Airport in Jilin, China

Baishan Changbaishan Airport is an airport serving the city of Baishan and the tourist destination of Changbai Mountain in Jilin Province, China. It also called "Changbaishan Airport". It was opened on 3 August 2008.

== Overview ==
Changbaishan Airport was built in the forest and relies on the sightseeing and tourism of Changbaishan area. It is the first forest tourism airport in mainland China. The airport is located near the Chixi District of the Changbai Mountain Protection and Development Zone. 1.5 kilometers north of the site is the highway from Songjianghe Town to the West Scenic Area of Changbai Mountain. The airport is 15 kilometers from the West Scenic Area, 120 kilometers from the North Scenic Area, and 135 kilometers from the South Scenic Area.

Changbaishan Airport has a runway that is 2,600 meters long and 45 meters wide. It has a 4C flight classification, a 2600-meter-long and 45-meter-wide runway, and a terminal building with a total area of 8690 square meters, capable of accommodating aircraft such as the B737 and A320. The apron has a total of 6 aircraft stands and the terminal building has a total area of 8,960 square meters and two boarding bridges.

== History ==
On July 10, 2006, The construction of Baishan Changbaishan Airport began on July 10, 2006. It was planned to meet the annual passenger throughput of 540,000 by 2015 and was classified as a 4C flight zone. The construction work was officially completed and the airport was opened to traffic on August 3, 2008.

In 2016, passenger throughput increased to 537,709, approaching the design target of 540,000. In 2017, Changbaishan Airport handled 7,276 aircraft takeoffs and landings and 626,884 passengers, exceeding its design target.

In 2017, Changbaishan Airport launched an expansion project. The project aimed to add a second terminal (T2) to the airport. It included increasing the total terminal area to approximately 30,000 square meters, increasing the number of boarding bridges to 6, increasing the apron area to 95,000 square meters, increasing the number of aircraft parking positions to 20, and occupying 342.18 hectares of land.

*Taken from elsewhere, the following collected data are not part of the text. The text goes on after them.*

theorem hold_seqRegs (b : Nat) (v : Nat → Word) : Holdable b (b + 0x300) (seqRegPlaces.map (fun p => (b + p.2, v p.1))) := by
  refine hold_list ?_ ?_
  · have h : (seqRegPlaces.map (fun p => p.2)).Pairwise (· < ·) := by decide +kernel
    rw [List.map_map, show (fun p => p.1) ∘ (fun p : Nat × Nat => (b + p.2, v p.1)) = (fun k => b + k) ∘ (fun p => p.2) from rfl, ← List.map_map]
    exact h.map _ (fun _ _ h => Nat.add_lt_add_left h b)
  · have h : ∀ p ∈ seqRegPlaces, p.2 < 0x300 := by decide +kernel
    intro p hp
    obtain ⟨x, hx, rfl⟩ := List.mem_map.1 hp
    have := h x hx
    exact ⟨Nat.le_add_right _ _, Nat.add_lt_add_left this b⟩

theorem hold_header (n : Nat) (c : Core) (code : Bool) : Holdable 0 0x100 (headerWords n c code) := by
  refine hold_append (b := 0x58) (c := 0x58) (hold_list ?_ ?_) (hold_run (v := fun _ => 0) (k := 21) (by omega)) (by omega) (by omega) (by omega)
  · simp
  · simp

/-- The area of a core with no context, no snapshot and no plane: no two of its words share an offset. -/
theorem hold_area {s : State} {n : Nat} (hs : (s.core n).snap = []) (hn : (s.core n).neg = []) (hp : (s.core n).placement = []) : Holdable 0 0x4E000 (s.areaWords n false) := by
  unfold State.areaWords
  simp only [hs, hn, hp, show scopeStride ([] : List Nat).length = 0 from rfl, show wordOffsets 0 (0 / 8) = [] from rfl,
    show wordOffsets 0 (2 * ([] : List Plane).length) = [] from rfl, List.zipIdx_nil, List.flatMap_nil, List.map_nil, List.append_nil, reduceIte, Bool.false_eq_true,
    show (List.range 26).flatMap (fun _ => ([] : List (Nat × Word))) = [] from rfl, allSeqs, List.flatMap_cons, seqNum, ← List.append_assoc]
  refine hold_append (b := 0x3E000) (c := 0x3E000) ?_ (hold_win (by decide)) (by decide) (by decide) (by decide)
  refine hold_append (b := 0x2E000) (c := 0x2E000) ?_ (hold_win (by decide)) (by decide) (by decide) (by decide)
  refine hold_append (b := 0x1E000) (c := 0x1E000) ?_ (hold_win (by decide)) (by decide) (by decide) (by decide)
  refine hold_append (b := 0x18000) (c := 0x18000) ?_ (hold_win (by decide)) (by decide) (by decide) (by decide)
  refine hold_append (b := 0x12000) (c := 0x12000) ?_ (hold_win (by decide)) (by decide) (by decide) (by decide)
  refine hold_append (b := 0x5000) (c := 0xE000) ?_ (hold_win (by decide)) (by decide) (by decide) (by decide)
  refine hold_append (b := 0x14F0) (c := 0x3000) ?_ (hold_run (by decide)) (by decide) (by decide) (by decide)
  refine hold_append (b := 0x1480) (c := 0x1480) ?_ (hold_run (by decide)) (by decide) (by decide) (by decide)
  refine hold_append (b := 0x1280) (c := 0x1280) ?_ (hold_run (by decide)) (by decide) (by decide) (by decide)
  refine hold_append (b := 0x1160) (c := 0x1200) ?_ (hold_run (by decide)) (by decide) (by decide) (by decide)
  refine hold_append (b := 0x1120) (c := 0x1140) ?_ (hold_run (by decide)) (by decide) (by decide) (by decide)
  refine hold_append (b := 0x1100) (c := 0x1100) ?_ (hold_run (by decide)) (by decide) (by decide) (by decide)
  refine hold_append (b := 0xE00) (c := 0xE00) ?_ (hold_seqRegs _ _) (by decide) (by decide) (by decide)
  refine hold_append (b := 0xB00) (c := 0xB00) ?_ (hold_seqRegs _ _) (by decide) (by decide) (by decide)
  refine hold_append (b := 0x800) (c := 0x800) ?_ (hold_seqRegs _ _) (by decide) (by decide) (by decide)
  refine hold_append (b := 0x500) (c := 0x500) ?_ (hold_seqRegs _ _) (by decide) (by decide) (by decide)
  refine hold_append (b := 0x400) (c := 0x400) ?_ (hold_run (by decide)) (by decide) (by decide) (by decide)
  refine hold_append (b := 0x300) (c := 0x300) ?_ (hold_run (by decide)) (by decide) (by decide) (by decide)
  refine hold_append (b := 0x200) (c := 0x200) ?_ (hold_run (by decide)) (by decide) (by decide) (by decide)
  exact hold_append (hold_header _ _ _) (hold_run (by decide)) (by decide) (by decide) (by decide)
/-- Some area holds the words of a save. -/
theorem witness_SaveAndRestoreResults_area : ∃ w : Nat → Nat, ∀ p ∈ State.reset.areaWords 0 false, w p.1 = p.2.toNat := (hold_area rfl rfl rfl).1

From May 15 to 17, 2023, the Civil Aviation Administration of Northeast China conducted industry acceptance and occupancy permit review for the expansion project of Changbaishan Airport. On June 22, 2025, T2 of Changbaishan Airport in Baishan was put into operation. It was designed to handle 1.8 million passengers, 3,400 tons of cargo annually, and 18,750 flights annually.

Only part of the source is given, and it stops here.